Supplied material below:

-- ==== Sys2Proof/Machine/Terminate.lean ====
section
/-! DEFINITION. Opcode 99: HALT (R150, R151). -/

namespace Sys2Proof.Machine

/-- HALT (R150): the run stops with `Terminated`; `ip`, `rb` and `Mem` stay. -/
def execHalt (s : State) : StepResult := s.commit (.ok (s.core.setStatus .terminated))

end Sys2Proof.Machine
end

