-- ==== Sys2Proof/Machine/Dispatch.lean ====
section
/-! DEFINITION. `Execute_op` (R88): one arm per constructor of `Instr`. -/

namespace Sys2Proof.Machine

-- A decoded instruction on the selected core: operand resolution and the opcode's own part of the step (R88 stages 4 to 6).
def exec (i : Instr) (s : State) : Host.Outcome State Fault Refusal :=
  match i with
  | .add a b d => Sys2Proof.Machine.execAdd a b d s
  | .mul a b d => Sys2Proof.Machine.execMul a b d s
  | .inp d => Sys2Proof.Machine.execInp d s
  | .out a => Sys2Proof.Machine.execOut a s
  | .jt a b => Sys2Proof.Machine.execJt a b s
  | .jf a b => Sys2Proof.Machine.execJf a b s
  | .lt a b d => Sys2Proof.Machine.execLt a b d s
  | .eq a b d => Sys2Proof.Machine.execEq a b d s
  | .arb a => Sys2Proof.Machine.execArb a s
  | .halt => Sys2Proof.Machine.execHalt s

end Sys2Proof.Machine
end

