/-- R110, R87, R204: IN with a value available stores the head of the input at its target and advances by 2; with no
input it stops the run with `AwaitingInput` and changes nothing else, which is no fault; an advance past `ADDR_MAX` is
`OutOfCapacity`, whether or not input is available. -/
def Obligations.InStoresTheNextInputOrSuspends : Prop :=
  ∀ (s : State) (d : Operand) (k : Nat), s.core.TargetAt s.params.memLimit d k →
    (∀ v q, s.core.inq = v :: q → s.core.ip.toInt + 2 ≤ addrMax →
      exec (.inp d) s = .next (s.withCore { s.core with
        inq := q, mem := s.core.mem.write k v, ip := wordOf (s.core.ip.toInt + 2) })) ∧
    (s.core.inq = [] → s.core.ip.toInt + 2 ≤ addrMax →
      exec (.inp d) s = .next (s.withCore { s.core with status := .awaitingInput })) ∧
    (addrMax < s.core.ip.toInt + 2 → Reports (exec (.inp d) s) s (.outOfCapacity (s.core.ip.toInt + 2)))

/-- R111, R87: OUT appends its operand's value to the output and advances by 2. -/
def Obligations.OutAppendsItsOperand : Prop :=
  ∀ (s : State) (a : Operand) (x : Word), s.core.readOperand s.params.memLimit a = .ok x →
    (s.core.ip.toInt + 2 ≤ addrMax →
      exec (.out a) s = .next (s.withCore { s.core with
        outq := s.core.outq ++ [x], ip := wordOf (s.core.ip.toInt + 2) })) ∧
    (addrMax < s.core.ip.toInt + 2 → Reports (exec (.out a) s) s (.outOfCapacity (s.core.ip.toInt + 2)))

/-- R120, R122, R87: JT with a nonzero condition loads the target's value into `ip` unchecked, whatever it is, and does not
advance; with condition 0 it advances by 3. -/
def Obligations.JtJumpsWhenNonzero : Prop :=
  ∀ (s : State) (a b : Operand) (x y : Word),
    s.core.readOperand s.params.memLimit a = .ok x → s.core.readOperand s.params.memLimit b = .ok y →
    (x ≠ 0 → exec (.jt a b) s = .next (s.withCore { s.core with ip := y })) ∧
    (x = 0 → s.core.ip.toInt + 3 ≤ addrMax →
      exec (.jt a b) s = .next (s.withCore { s.core with ip := wordOf (s.core.ip.toInt + 3) })) ∧
    (x = 0 → addrMax < s.core.ip.toInt + 3 → Reports (exec (.jt a b) s) s (.outOfCapacity (s.core.ip.toInt + 3)))

/-- R121, R122, R87: JF jumps when the condition is exactly 0, else it advances by 3. -/
def Obligations.JfJumpsWhenZero : Prop :=
  ∀ (s : State) (a b : Operand) (x y : Word),
    s.core.readOperand s.params.memLimit a = .ok x → s.core.readOperand s.params.memLimit b = .ok y →
    (x = 0 → exec (.jf a b) s = .next (s.withCore { s.core with ip := y })) ∧
    (x ≠ 0 → s.core.ip.toInt + 3 ≤ addrMax →
      exec (.jf a b) s = .next (s.withCore { s.core with ip := wordOf (s.core.ip.toInt + 3) })) ∧
    (x ≠ 0 → addrMax < s.core.ip.toInt + 3 → Reports (exec (.jf a b) s) s (.outOfCapacity (s.core.ip.toInt + 3)))

/-- R140, R197, R87: ARB adds its operand's value, read with the old base, to `rb` exactly and advances by 2; a base that
is no WORD is `Overflow(ARB, rb, val_0)`. -/
def Obligations.ArbAddsToTheBase : Prop :=
  ∀ (s : State) (a : Operand) (x : Word), s.core.readOperand s.params.memLimit a = .ok x →
    (Fits64 (s.core.rb.toInt + x.toInt) → s.core.ip.toInt + 2 ≤ addrMax →
      exec (.arb a) s = .next (s.withCore { s.core with
        rb := wordOf (s.core.rb.toInt + x.toInt), ip := wordOf (s.core.ip.toInt + 2) })) ∧
    (¬ Fits64 (s.core.rb.toInt + x.toInt) → Reports (exec (.arb a) s) s (.overflow .arb s.core.rb x)) ∧
    (Fits64 (s.core.rb.toInt + x.toInt) → addrMax < s.core.ip.toInt + 2 →
      Reports (exec (.arb a) s) s (.outOfCapacity (s.core.ip.toInt + 2)))
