/-- Settles O12: the words before operand word `k` are fetched, and its own fetch is the capacity's fault. -/
theorem operandWordBeyondTheCapacityFaults : Obligations.OperandWordBeyondTheCapacityFaults := by
  intro s h k hr hk hv hw hbad
  have hip : ValidAddr s.params.memLimit s.core.ip.toInt := by simpa using hv 0 (Nat.zero_le k)
  have hgood (i : Nat) (hi : i < k) := VmCore.operandWord_of_valid (op := h.op) (i := i) hip.1 fun _ => hv (i + 1) hi
  have hfault : s.core.operandWord s.params.memLimit h.op k = .error (.outOfCapacity (s.core.ip.toInt + k + 1)) := by
    have h0 : 0 ≤ s.core.ip.toInt := hip.1
    rw [VmCore.operandWord, if_pos hk, VmCore.fetchWord_capacity (by omega) (by simpa [add_assoc] using hbad)]
    simp [add_assoc]
  refine step_reports_of_fetch_error hr ?_
  rw [VmCore.fetch_of_head (VmCore.fetchWord_zero hip) hw]
  match k, hk.trans_le h.op.arity_le with
  | 0, _ => simp [hfault]
  | 1, _ => simp [hgood 0, hfault]
  | 2, _ => simp [hgood 0, hgood 1, hfault]

/-- Settles O33: the instruction fetched goes on to one of the statuses of `coreExec_status`, or a fault is taken. -/
theorem runningCoreTransitions : Obligations.RunningCoreTransitions := by
  intro s hr
  obtain ⟨c, hstep⟩ := step_running_next hr
  refine ⟨c, hstep, ?_⟩
  rcases step_running_eq_next hr hstep with ⟨i, c', hi, hc, heq⟩ | ⟨f, heq⟩
  · obtain rfl : c = c' := congrArg State.core heq
    rcases coreExec_status hc with hs | ⟨hs, ⟨d, rfl⟩, hq⟩ | ⟨hs, rfl⟩
    · exact .inl (hs.trans hr)
    · exact .inr (.inl ⟨hs, hq, d, hi⟩)
    · exact .inr (.inr (.inl ⟨hs, hi⟩))
  · obtain rfl : c = s.core.takeFault f := congrArg State.core heq
    exact .inr (.inr (.inr ⟨rfl, f, rfl⟩))

/-- Settles O37 by `step_suspended`. -/
theorem suspensionChangesOnlyTheStatus : Obligations.SuspensionChangesOnlyTheStatus := fun _ _ => step_suspended

/-- Settles O38: the next state is the same one with the values still behind (`step_feed`). -/
theorem laterInputIsNotSeen : Obligations.LaterInputIsNotSeen :=
  fun _ t xs hr h hn => ⟨t.feed xs, step_feed xs hr h hn, State.Alike.refl _⟩

/-- Settles O39: the one run reaches the resumed state, the step that suspended left out, and goes on as it does. -/
theorem suspendThenResumeIsOneRun : Obligations.SuspendThenResumeIsOneRun :=
  fun _ _ _ _ u xs hr hn ht hk => ⟨u, (hn.feed_to_resume xs hr ht).trans hk, State.Alike.refl u⟩

/-- Settles O9: the words that decode are the words that the fetch reads (`VmCore.fetch_of_valid`). -/
theorem stepRunsTheDecodedInstruction : Obligations.StepRunsTheDecodedInstruction := by
  intro s i rest hr hv hd
  obtain ⟨w, h, xs, hws, hw, -, rfl, -⟩ := decode_eq_ok hd
  obtain ⟨rfl, rfl⟩ := List.cons.inj hws
  rw [encode_build_length] at hv
  rw [step_of_running hr]
  exact coreStep_of_fetch (VmCore.fetch_of_valid (fun k hk => hv k (Nat.lt_succ_of_le hk)) hw)

/-- Settles O14: each mode's effective address, and the read there. -/
theorem readOperandFollowsItsMode : Obligations.ReadOperandFollowsItsMode := by
  intro lim c raw
  have hpos : c.readOperand lim ⟨.position, raw⟩ = _ := VmCore.readOperand_of_address rfl
  have hrel : c.readOperand lim ⟨.relative, raw⟩ = _ := VmCore.readOperand_of_address rfl
  rw [hpos, hrel]
  refine ⟨rfl, fun hv => ?_, fun hv => ?_, fun f hf => ?_, fun f hf => ?_⟩
  · rw [checkAddr_of_valid hv, except_ok_bind]
  · rw [checkAddr_of_valid hv, except_ok_bind]
  · rw [hf, except_error_bind]
  · rw [hf, except_error_bind]

end Sys2Proof.Machine
end

section
/-! SUPPORT. Rules the proofs of the instructions share: an instruction whose own step goes on or faults, and the three
outcomes of the step of ADD, MUL, LT and EQ once the operands have values and the target is valid. -/

namespace Sys2Proof.Machine

open Sys2Proof

theorem exec_of_coreExec_ok {i : Instr} {s : State} {c : VmCore} (h : coreExec i s.params.memLimit s.core = .ok c) :
    exec i s = .next (s.withCore c) := by
  rw [exec_eq_commit, h, State.commit_ok]

/-- A fault of an instruction's own step is what the instruction reports (R89). -/
theorem exec_reports_of_coreExec_error {i : Instr} {s : State} {e : Cause}
    (h : coreExec i s.params.memLimit s.core = .error e) : Reports (exec i s) s e := by
  rw [exec_eq_commit, h]
  exact Reports.of_error s e

section
variable {lim : Option Nat} {c : VmCore} {op : Opcode} {a b d : Operand} {x y r : Word} {k : Nat} {e : Cause}
  {f : Word → Word → Except Cause Word} (ha : c.readOperand lim a = .ok x) (hb : c.readOperand lim b = .ok y)
  (hd : c.TargetAt lim d k)
include ha hb hd

/-- With a result and room to advance, the result is stored at the target and `ip` moves past the instruction (R55, R87). -/
theorem VmCore.storeBinary_of_result (hr : f x y = .ok r) (hi : c.ip.toInt + op.len ≤ addrMax) :
    c.storeBinary lim op a b d f = .ok ((c.writeMem k r).setIp (wordOf (c.ip.toInt + op.len))) := by
  rw [VmCore.storeBinary_of_operands ha hb hd, hr, VmCore.advance_of_le hi]
  rfl

/-- The fault of the result comes before the one of `Advance` (R199). -/
theorem VmCore.storeBinary_of_result_error (hr : f x y = .error e) : c.storeBinary lim op a b d f = .error e := by
  rw [VmCore.storeBinary_of_operands ha hb hd, hr, except_error_bind]

/-- With a result but no room to advance, the step is the fault of `Advance` (R87). -/
theorem VmCore.storeBinary_of_advance_error (hr : f x y = .ok r) (hi : addrMax < c.ip.toInt + op.len) :
    c.storeBinary lim op a b d f = .error (.outOfCapacity (c.ip.toInt + op.len)) := by
  rw [VmCore.storeBinary_of_operands ha hb hd, hr, VmCore.advance_of_gt hi]
  rfl

end

/-- An instruction whose result is `exactResult` of an integer function `g` of its operands has the three outcomes of R102
and R87: the exact result stored, `Overflow`, or the fault of `Advance`. -/
theorem exec_of_exactResult {i : Instr} {op : Opcode} {s : State} {a b d : Operand} {x y : Word} {k : Nat}
    (g : Word → Word → Int)
    (hstep : coreExec i s.params.memLimit s.core =
      s.core.storeBinary s.params.memLimit op a b d fun x y => exactResult op x y (g x y))
    (ha : s.core.readOperand s.params.memLimit a = .ok x) (hb : s.core.readOperand s.params.memLimit b = .ok y)
    (hd : s.core.TargetAt s.params.memLimit d k) :
    (Fits64 (g x y) → s.core.ip.toInt + op.len ≤ addrMax →
      exec i s = .next (s.withCore
        ((s.core.writeMem k (wordOf (g x y))).setIp (wordOf (s.core.ip.toInt + op.len))))) ∧
    (¬ Fits64 (g x y) → Reports (exec i s) s (.overflow op x y)) ∧
    (Fits64 (g x y) → addrMax < s.core.ip.toInt + op.len →
      Reports (exec i s) s (.outOfCapacity (s.core.ip.toInt + op.len))) := by
  refine ⟨fun hfit hi => ?stored, fun hfit => ?overflow, fun hfit hi => ?noRoom⟩
  case stored =>
    exact exec_of_coreExec_ok (hstep.trans (VmCore.storeBinary_of_result ha hb hd (exactResult_of_fits hfit) hi))
  case overflow =>
    exact exec_reports_of_coreExec_error
      (hstep.trans (VmCore.storeBinary_of_result_error ha hb hd (exactResult_of_not_fits hfit)))
  case noRoom =>
    exact exec_reports_of_coreExec_error
      (hstep.trans (VmCore.storeBinary_of_advance_error ha hb hd (exactResult_of_fits hfit) hi))
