-- ==== Sys2Proof/Machine/Step.lean ====
section
/-!
DEFINITION. One step of the block: a pending tick is served first (60_exceptions.md R160 b), and otherwise the next
operation, issued or of the schedule, runs as one atomic step (20_memory.md R44). An illegal configuration is refused
(93_implementation_defined.md U7).
-/

namespace Sys2Proof.Machine

/-- One step. -/
def step (s : State) : Host.Outcome State Fault Refusal :=
  if s.configOk then
    match pendingTick s with
    | some t => serveTick t s
    | none =>
      match fetchOperation s with
      | .ok (i, s') => exec i s'
      | .error r => .refused r
  else .refused .badConfiguration

/-- The state with operations issued to be performed next, given as operations (notes/assumptions/25.md). -/
def State.issue (s : State) (ops : List Instr) : State := { s with issued := ops }

/-- The state with a program loaded in step words. -/
def State.load (s : State) (bytes : List Byte) : State := { s with schedule := bytes }

/-- The state with one table word placed at the head of the schedule, with no tick pending and no operation issued, so
that the next step runs that word (notes/assumptions/4.md). -/
def State.withFetchWord (s : State) (nbits w : Nat) : State :=
  { s with
    main := { s.main with pending := false }
    prog := { s.prog with pending := false }
    schedule := tableBytes nbits w
    issued := [] }

end Sys2Proof.Machine
end

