-- ==== Sys2Proof/Certificates/Slice0/Obligations.lean ====
section
/-!
DEFINITION. The statements for the provers, from the numbered rules of spec/. Each is about every state, configuration
and operand its hypotheses admit. The configuration of the block is part of the state, so no statement rests on the
example values of notes/assumptions/2.md but where it says so.
-/

open Sys2Proof Sys2Proof.Machine Sys2Proof.Safety

/-! ### Step words -/

/-- 30_encoding.md R69, R72, R75 on words written out from the spec, and the opcode table's rows: a head byte matches
one row when its operation number is reserved or its reserved bits are 0, and none otherwise. -/
def Obligations.StepWordsDecodeAsTheTableSays : Prop :=
  decodeStep 10 [0x00] = .ok (.tick .main 0, []) ∧
  decodeStep 10 [0x10, 0x0A, 0x00, 0x00, 0x00, 0x58, 0x02] = .ok (.check .main 0 10 600, []) ∧
  decodeStep 10 [0x21, 0x00] = .ok (.service .prog 0, [0x00]) ∧
  decodeStep 10 [0x30, 0x80, 0x09, 0x03, 0x03, 0x3F, 0x3C] =
    .ok (.enq .main 0 { periodic := true, rsv := 0, repeats := 0 } 9 [0x03, 0x3F, 0x3C], []) ∧
  decodeStep 10 [0x40, 0x07] = .ok (.cancel .main 0 7, []) ∧
  decodeStep 10 [0x51] = .ok (.pwron .prog 0, []) ∧
  decodeStep 10 [0xB1] = .ok (.qcur .prog 0, []) ∧
  decodeStep 10 [0x02] = .ok (.tick .main 1, []) ∧
  decodeStep 10 [0xD1] = .ok (.reservedD 1, []) ∧
  decodeStep 10 [0x10, 0x0A, 0x00, 0x00, 0x00, 0x00, 0x04] = .error .analogOutOfRange ∧
  ∀ h : Byte, (stepRows.filter fun r => r.hits h).length =
    if 12 ≤ (headOp h).toNat ∨ headRsv h = 0 then 1 else 0

/-- Decoding the encoding of any well-formed instruction gives it back, every operand at every value: a step word also
at the head of a longer stream, which is left as it was, and a frame pattern under either bit order. -/
def Obligations.DecodeOfEncodeIsTheInstruction : Prop :=
  ∀ (p : BlockParams) (i : Instr), wellFormed p i = true →
    decode p (encode p.bitOrder i) = some i ∧
    ∀ bytes rest, encode p.bitOrder i = .step bytes → decodeStep p.adcBits (bytes ++ rest) = .ok (i, rest)

/-- Each step word has one meaning: what the decoder reads is exactly the encoding of the instruction it gives. -/
def Obligations.WhatDecodesIsTheEncoding : Prop :=
  ∀ (p : BlockParams) (o : BitOrder) (bs rest : List Byte) (i : Instr),
    decodeStep p.adcBits bs = .ok (i, rest) →
      wellFormed p i = true ∧ ∃ bytes, encode o i = .step bytes ∧ bs = bytes ++ rest

/-- A stream that ends inside an operation is refused, by the decoder and by the step. -/
def Obligations.TruncatedStepWordsAreRefused : Prop :=
  ∀ (p : BlockParams) (i : Instr) (bytes : List Byte) (k : Nat), wellFormed p i = true →
    encode p.bitOrder i = .step bytes → 0 < k → k < bytes.length →
      decodeStep p.adcBits (bytes.take k) = .error .truncated ∧
      ∀ s : State, s.configOk = true → s.main.pending = false → s.prog.pending = false → s.params = p →
        s.issued = [] → s.schedule = bytes.take k → step s = .refused .truncated

/-- One step is the meaning of the operation decoded at the head of the schedule, with the schedule moved past it, or of
the first issued operation where there is one (given as an operation and not as a word: the model's choice,
notes/assumptions/25.md). That a pending tick is served before either, and `MAIN` before `PROG`, is the model's choice
among the orders 60_exceptions.md R160 allows (notes/assumptions/5.md). An illegal configuration is refused, and so is
the end of a schedule (notes/assumptions/10.md). -/
def Obligations.StepRunsTheDecodedOperation : Prop :=
  ∀ s : State,
    (s.configOk = false → step s = .refused .badConfiguration) ∧
    (s.configOk = true →
      (s.main.pending = true → step s = exec (.tick .main 0) s) ∧
      (s.main.pending = false → s.prog.pending = true → step s = exec (.tick .prog 0) s) ∧
      (s.main.pending = false → s.prog.pending = false →
        (∀ i rest, s.issued = i :: rest → step s = exec i { s with issued := rest }) ∧
        (s.issued = [] → ∀ i rest, decodeStep s.params.adcBits s.schedule = .ok (i, rest) →
          step s = exec i { s with schedule := rest }) ∧
        (s.issued = [] → s.schedule = [] → step s = .refused .scheduleEnded)))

End of Supplied material.

* **Exercise objective**: From the records above, repeat exactly the lines from the one with "(hstep.trans (VmCore.storeBinary_of_advance_error ha" through the one with "operation, issued or", both included.

* **Reply to the exercise**:
      (hstep.trans (VmCore.storeBinary_of_advance_error ha hb hd (exactResult_of_fits hfit) hi))
-- ==== Sys2Proof/Machine/Step.lean ====
section
/-!
DEFINITION. One step of the block: a pending tick is served first (60_exceptions.md R160 b), and otherwise the next
operation, issued or of the schedule, runs as one atomic step (20_memory.md R44). An illegal configuration is refused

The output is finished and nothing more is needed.